We now extract all the unique ngrams (hash codes).

In [22]:
unique_chars = set([item for text in dataset_feat for item in list(text[3].keys())])

In [23]:
unique_bigrams = set([item for text in dataset_feat for item in list(text[4].keys())])

In [24]:
unique_trigrams = set([item for text in dataset_feat for item in list(text[5].keys())])
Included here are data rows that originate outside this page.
-- ==== Sys2Proof/Machine/LaneInt.lean ====
section
/-! DEFINITION. Integer and bit instructions, moves, selection and predicates of the lanes (R104 to R108, R114, R115). -/

namespace Sys2Proof.Machine

/-! ### Integer arithmetic, R104 -/

/-- An element code as an integer at the element's signedness. -/
def elemInt (f : Entry) (code : Nat) : Int :=
  if f.isSigned then toSigned f.width code else (code % 2 ^ f.width : Nat)

/-- An exact value fitted to an element: its code, the flags, and whether TRAPV traps. One that .SAT clamps sets ST alone (R103;
DEDUCED against the NX of R96, log entry 18). -/
def fitInt (f : Entry) (trapv sat : Bool) (v : Int) : Nat × Flags × Bool :=
  let w := f.width
  if v < intMin f.isSigned w || intMax f.isSigned w < v then
    if trapv then (wrapInt w v, 0, true)
    else if sat then (wrapInt w (if v < 0 then intMin f.isSigned w else intMax f.isSigned w), flagST, false)
    else (wrapInt w v, 0, false)
  else (wrapInt w v, 0, false)

/-- The results of one lane: result registers, flags, whether TRAPV traps. -/
structure IntLane where
  out : PendLane
  flags : Flags
  ovf : Bool

/-- One lane of an integer instruction, with the exact value of an element in terms of A's entry and the codes of
the elements of A, B and C. -/
def intLane (f : Base) (x : Ext) (useB useC : Bool) (op : Entry → Nat → Nat → Nat → Int) (e : Env) (l : Nat) :
    Except TrapInfo IntLane :=
  let ra := groupRegs f.a x.wa
  let rb := if useB then groupRegs f.b x.wb else []
  let rc := if useC then groupRegs x.c x.wc else []
  match intView e l ra ((if uniformB x then [] else rb) ++ rc) with
  | .error t => .error t
  | .ok ent =>
    let as := elemsOf ent (e.words l ra)
    let bs := elemsOf ent (e.bWords (uniformB x) l rb)
    let cs := elemsOf ent (e.words l rc)
    let rs := as.zipIdx.map (fun p =>
      fitInt ent (mBit x 2) (mBit x 1) (op ent p.1 (nth bs p.2 0) (nth cs p.2 0)))
    .ok ⟨laneWrites l (groupWrites (groupRegs f.d x.wd) (packElems ent (rs.map (·.1))) (e.tags l ra)),
      orFlags (rs.map (·.2.1)), rs.any (·.2.2)⟩

/-- An integer instruction: INT_OVF names the lanes that overflow. -/
def intBody (f : Base) (x : Ext) (useB useC : Bool) (op : Entry → Nat → Nat → Nat → Int) : LaneBody := fun e =>
  match mapLanes (intLane f x useB useC op e) e.acting with
  | .error t => .error t
  | .ok ls =>
    let bad := (ls.filter (·.ovf)).map (·.out.lane)
    if bad.isEmpty then .ok (gather (ls.map (fun r => (r.out, r.flags))))
    else .error { cause := causeIntOvf, info0 := maskOf bad }

def bodyIadd (f : Base) (x : Ext) : LaneBody :=
  intBody f x true false (fun t a b _ => elemInt t a + elemInt t b)

def bodyIsub (f : Base) (x : Ext) : LaneBody :=
  intBody f x true false (fun t a b _ => elemInt t a - elemInt t b)

/-- HI: the floor of the product divided by 2^w. -/
def bodyImul (f : Base) (x : Ext) : LaneBody :=
  intBody f x true false (fun t a b _ =>
    let v := elemInt t a * elemInt t b
    if mBit x 0 then Int.fdiv v (2 ^ t.width : Nat) else v)

def bodyImad (f : Base) (x : Ext) : LaneBody :=
  intBody f x true true (fun t a b c => elemInt t a * elemInt t b + elemInt t c)

def bodyIminmax (f : Base) (x : Ext) : LaneBody :=
  intBody f x true false (fun t a b _ =>
    if mBit x 0 then max (elemInt t a) (elemInt t b) else min (elemInt t a) (elemInt t b))

def bodyIabs (f : Base) (x : Ext) : LaneBody :=
  intBody f x false false (fun t a _ _ => ((elemInt t a).natAbs : Int))

/-- Shifts take their count modulo the width. -/
def bodyShl (f : Base) (x : Ext) : LaneBody :=
  intBody f x true false (fun t a b _ => elemInt t (a * 2 ^ (b % t.width) % 2 ^ t.width))

def bodyShr (f : Base) (x : Ext) : LaneBody :=
  intBody f x true false (fun t a b _ =>
    if mBit x 0 then elemInt t (wrapInt t.width (Int.fdiv (toSigned t.width a) (2 ^ (b % t.width) : Nat)))
    else elemInt t (a / 2 ^ (b % t.width)))

/-! ### Bit instructions, R105 -/

/-- A lane instruction under the bits view: the words of D from those of A, B and C, and their tags from A's. -/
def bitsBody (f : Base) (x : Ext) (op : Word → Word → Word → Word) (tagOf : Byte → Byte) : LaneBody := fun e =>
  .ok (gather (e.acting.map (fun l =>
    let ra := groupRegs f.a x.wa
    let bs := e.bWords (uniformB x) l (groupRegs f.b x.wb)
    let cs := e.words l (groupRegs x.c x.wc)
    let ws := (e.words l ra).zipIdx.map (fun p => op p.1 (nth bs p.2 0) (nth cs p.2 0))
    (laneWrites l (groupWrites (groupRegs f.d x.wd) ws ((e.tags l ra).map tagOf)), 0))))

def bodyAnd (f : Base) (x : Ext) : LaneBody := bitsBody f x (fun a b _ => a &&& b) id
def bodyOr (f : Base) (x : Ext) : LaneBody := bitsBody f x (fun a b _ => a ||| b) id
def bodyXor (f : Base) (x : Ext) : LaneBody := bitsBody f x (fun a b _ => a ^^^ b) id
def bodyAndn (f : Base) (x : Ext) : LaneBody := bitsBody f x (fun a b _ => a &&& ~~~b) id

/-- Funnel shift with b the high word: the high word of (b:a) << n, or the low word of (b:a) >> n. -/
def bodyShf (f : Base) (x : Ext) : LaneBody :=
  bitsBody f x (fun a b c =>
    let n := c.toNat % 32
    let ba := pairNat a b
    if mBit x 0 then word (ba / 2 ^ n) else word (ba * 2 ^ n / 2 ^ 32)) id

def bodyPopc (f : Base) (x : Ext) : LaneBody :=
  bitsBody f x (fun a _ _ => word (popCount 32 a.toNat)) (fun _ => tagUint32)

/-- Leading zeros, 32 for zero. -/
def leadingZeros (a : Nat) : Nat :=
  if a = 0 then 32 else 31 - a.log2

def bodyClz (f : Base) (x : Ext) : LaneBody :=
  bitsBody f x (fun a _ _ => word (leadingZeros a.toNat)) (fun _ => tagUint32)

/-- Bit i to bit 31 − i. -/
def reverseBits (a : Nat) : Nat :=
  (List.range 32).foldl (fun r i => r + bitNat a i * 2 ^ (31 - i)) 0

def bodyBrev (f : Base) (x : Ext) : LaneBody :=
  bitsBody f x (fun a _ _ => word (reverseBits a.toNat)) id

/-- Position and length of BFX and BFI. -/
def fieldPos (b : Word) : Nat := field b 4 0
def fieldLen (b : Word) : Nat := min (field b 13 8) (32 - fieldPos b)

def bodyBfx (f : Base) (x : Ext) : LaneBody :=
  bitsBody f x (fun a b _ =>
    let len := fieldLen b
    let v := a.toNat / 2 ^ fieldPos b % 2 ^ len
    if len = 0 then 0 else if mBit x 0 then wordOfInt (toSigned len v) else word v)
    (fun _ => if mBit x 0 then tagInt32 else tagUint32)

def bodyBfi (f : Base) (x : Ext) : LaneBody :=
  bitsBody f x (fun a b c =>
    let pos := fieldPos b
    let len := fieldLen b
    let old := a.toNat / 2 ^ pos % 2 ^ len
    word (a.toNat - old * 2 ^ pos + c.toNat % 2 ^ len * 2 ^ pos)) id

/-! ### Moves, selection and predicates, R106 to R108 -/

/-- NOP: every issue of it is a no-operation. -/
def bodyNop (_f : Base) (_x : Ext) : LaneBody := fun _ => .ok ⟨[], 0, []⟩

/-- The check of an FMT field that MOV, MOVI and TAGSET install, R106. -/
def checkInstall (c : FmtCtx) (i : Nat) (pair : Bool) : Except TrapInfo Entry :=
  match checkIndexTag c i with
  | .error t => .error t
  | .ok ent => if ent.epw = 15 && !pair then .error (indexMismatch c i) else .ok ent

/-- The act of every participant, when there is one, after a check of an index field. -/
def afterInstall (i : Nat) (pair : Bool) (k : Env → LaneOut) : LaneBody := fun e =>
  if e.acting.isEmpty then .ok ⟨[], 0, []⟩
  else
    match checkInstall e.fmt i pair with
    | .error t => .error t
    | .ok _ => .ok (k e)

def bodyMov (f : Base) (x : Ext) : LaneBody :=
  let rd := groupRegs f.d x.wd
  if uniformB x then
    let i := mBits x 4 0
    afterInstall i (x.wd == 1) (fun e => gather (e.acting.map (fun l =>
      (laneWrites l (groupWrites rd ((groupRegs f.b x.wb).map e.s) (rd.map (fun _ => e.fmt.tagOf i))), 0))))
  else fun e => .ok (gather (e.acting.map (fun l =>
    let ra := groupRegs f.a x.wa
    (laneWrites l (groupWrites rd (e.words l ra) (e.tags l ra)), 0))))

def bodyMovi (f : Base) (imm : Word) : LaneBody :=
  afterInstall f.a.toNat false (fun e => gather (e.acting.map (fun l =>
    (laneWrites l [(.v f.d.toNat, imm, e.fmt.tagOf f.a.toNat)], 0))))

def bodyIaddi (f : Base) (imm : Word) : LaneBody := fun e =>
  let a := f.a.toNat
  match mapLanes (fun l =>
    match intView e l [a] [] with
    | .error t => .error t
    | .ok ent =>
      let g := e.tag l a
      if ent.epw = 1 then .ok (laneWrites l [(.v f.d.toNat, e.v l a + imm, g)], (0 : Flags))
      else .error (fmtTrap causeFmtMismatch a 0 (tagIndex g) g)) e.acting with
  | .error t => .error t
  | .ok ls => .ok (gather ls)

def bodySel (f : Base) (x : Ext) : LaneBody := fun e =>
  .ok (gather (e.acting.map (fun l =>
    let ra := groupRegs f.a x.wa
    let rb := groupRegs f.b x.wb
    let rd := groupRegs f.d x.wd
    if e.p l x.c.toNat != mBit x 0 then (laneWrites l (groupWrites rd (e.words l ra) (e.tags l ra)), 0)
    else (laneWrites l (groupWrites rd (e.bWords (uniformB x) l rb)
      (if uniformB x then e.tags l ra else e.tags l rb)), 0))))

/-- The combining operator of R107. -/
def combine (op : Nat) (a b : Bool) : Bool :=
  match op with
  | 0 => a && b
  | 1 => a || b
  | _ => a != b

/-- A condition on the sign of a difference, R107, and whether it holds for an unordered pair. -/
def condHolds (cond : Nat) (c : Int) : Bool :=
  match cond with
  | 0 => c == 0
  | 1 => c != 0
  | 2 => decide (c < 0)
  | 3 => decide (c ≤ 0)
  | 4 => decide (0 < c)
  | 5 => decide (0 ≤ c)
  | 6 => true
  | _ => false

def condUnordered (cond : Nat) : Bool :=
  cond == 1 || cond == 7

/-- The predicate a comparison writes. -/
def setPredOf (f : Base) (x : Ext) (e : Env) (l : Nat) (r : Bool) : PendLane :=
  laneWrites l [(.p f.d.toNat, wordOfBool (combine (mBits x 5 4) r (e.p l x.c.toNat != mBit x 6)), 0)]

def bodyIset (f : Base) (x : Ext) : LaneBody := fun e =>
  let ra := groupRegs f.a x.wa
  let rb := groupRegs f.b x.wb
  match mapLanes (fun l =>
    match intView e l ra (if uniformB x then [] else rb) with
    | .error t => .error t
    | .ok ent =>
      let g := e.tag l f.a.toNat
      if ent.epw = 1 || ent.epw = 15 then
        let a := elemInt ent (elemOf ent (e.words l ra) 0)
        let b := elemInt ent (elemOf ent (e.bWords (uniformB x) l rb) 0)
        .ok (setPredOf f x e l (condHolds (mBits x 3 0) (a - b)), (0 : Flags))
      else .error (fmtTrap causeFmtMismatch f.a.toNat 0 (tagIndex g) g)) e.acting with
  | .error t => .error t
  | .ok ls => .ok (gather ls)

def bodyFset (f : Base) (x : Ext) : LaneBody := fun e =>
  let a := f.a.toNat
  let b := f.b.toNat
  match mapLanes (fun l =>
    match floatView e l [a] (if uniformB x then [] else [b]) with
    | .error t => .error t
    | .ok ent =>
      let g := e.tag l a
      if ent.epw = 1 then
        let va := decodeCode ent (e.v l a).toNat
        let vb := decodeCode ent (if uniformB x then e.s b else e.v l b).toNat
        let r := if va.isNan || vb.isNan then condUnordered (mBits x 3 0)
          else condHolds (mBits x 3 0) (va.cmp vb)
        .ok (setPredOf f x e l r, (0 : Flags))
      else .error (fmtTrap causeFmtMismatch a 0 (tagIndex g) g)) e.acting with
  | .error t => .error t
  | .ok ls => .ok (gather ls)

/-- The predicate fields of PLOP name p0 to p7. -/
def bodyPlop (f : Base) (x : Ext) : LaneBody := fun e =>
  .ok (gather (e.acting.map (fun l =>
    let n (b : Bool) : Nat := if b then 1 else 0
    let i := 4 * n (e.p l f.a.toNat) + 2 * n (e.p l f.b.toNat) + n (e.p l x.c.toNat)
    (laneWrites l [(.p f.d.toNat, wordOfBool (bitNat (mBits x 7 0) i == 1), 0)], 0))))

/-! ### Tags, R114, R115 -/

/-- INV installs a tag with VALID and INDEX 0 and a GEN of 0 (log entry 9). -/
def bodyTagset (f : Base) (x : Ext) : LaneBody :=
  let put (g : Env → Byte) (e : Env) : LaneOut := gather (e.acting.map (fun l =>
    let rd := groupRegs f.d x.wd
    (laneWrites l (groupWrites rd (e.words l (groupRegs f.a x.wa)) (rd.map (fun _ => g e))), 0)))
  if mBit x 5 then fun e => .ok (put (fun _ => 0) e)
  else afterInstall (mBits x 4 0) (x.wd == 1) (put (fun e => e.fmt.tagOf (mBits x 4 0)))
## Building the Keras Architecture

### Embeddings

The dimension of the embedding indices

In [25]:
unique_char_cnt = len(unique_chars)
unique_char_cnt

2711

What is the max length of the feature vectors for the characters?

In [26]:
def length(i, j):
    return len(dataset_feat[i][j].keys())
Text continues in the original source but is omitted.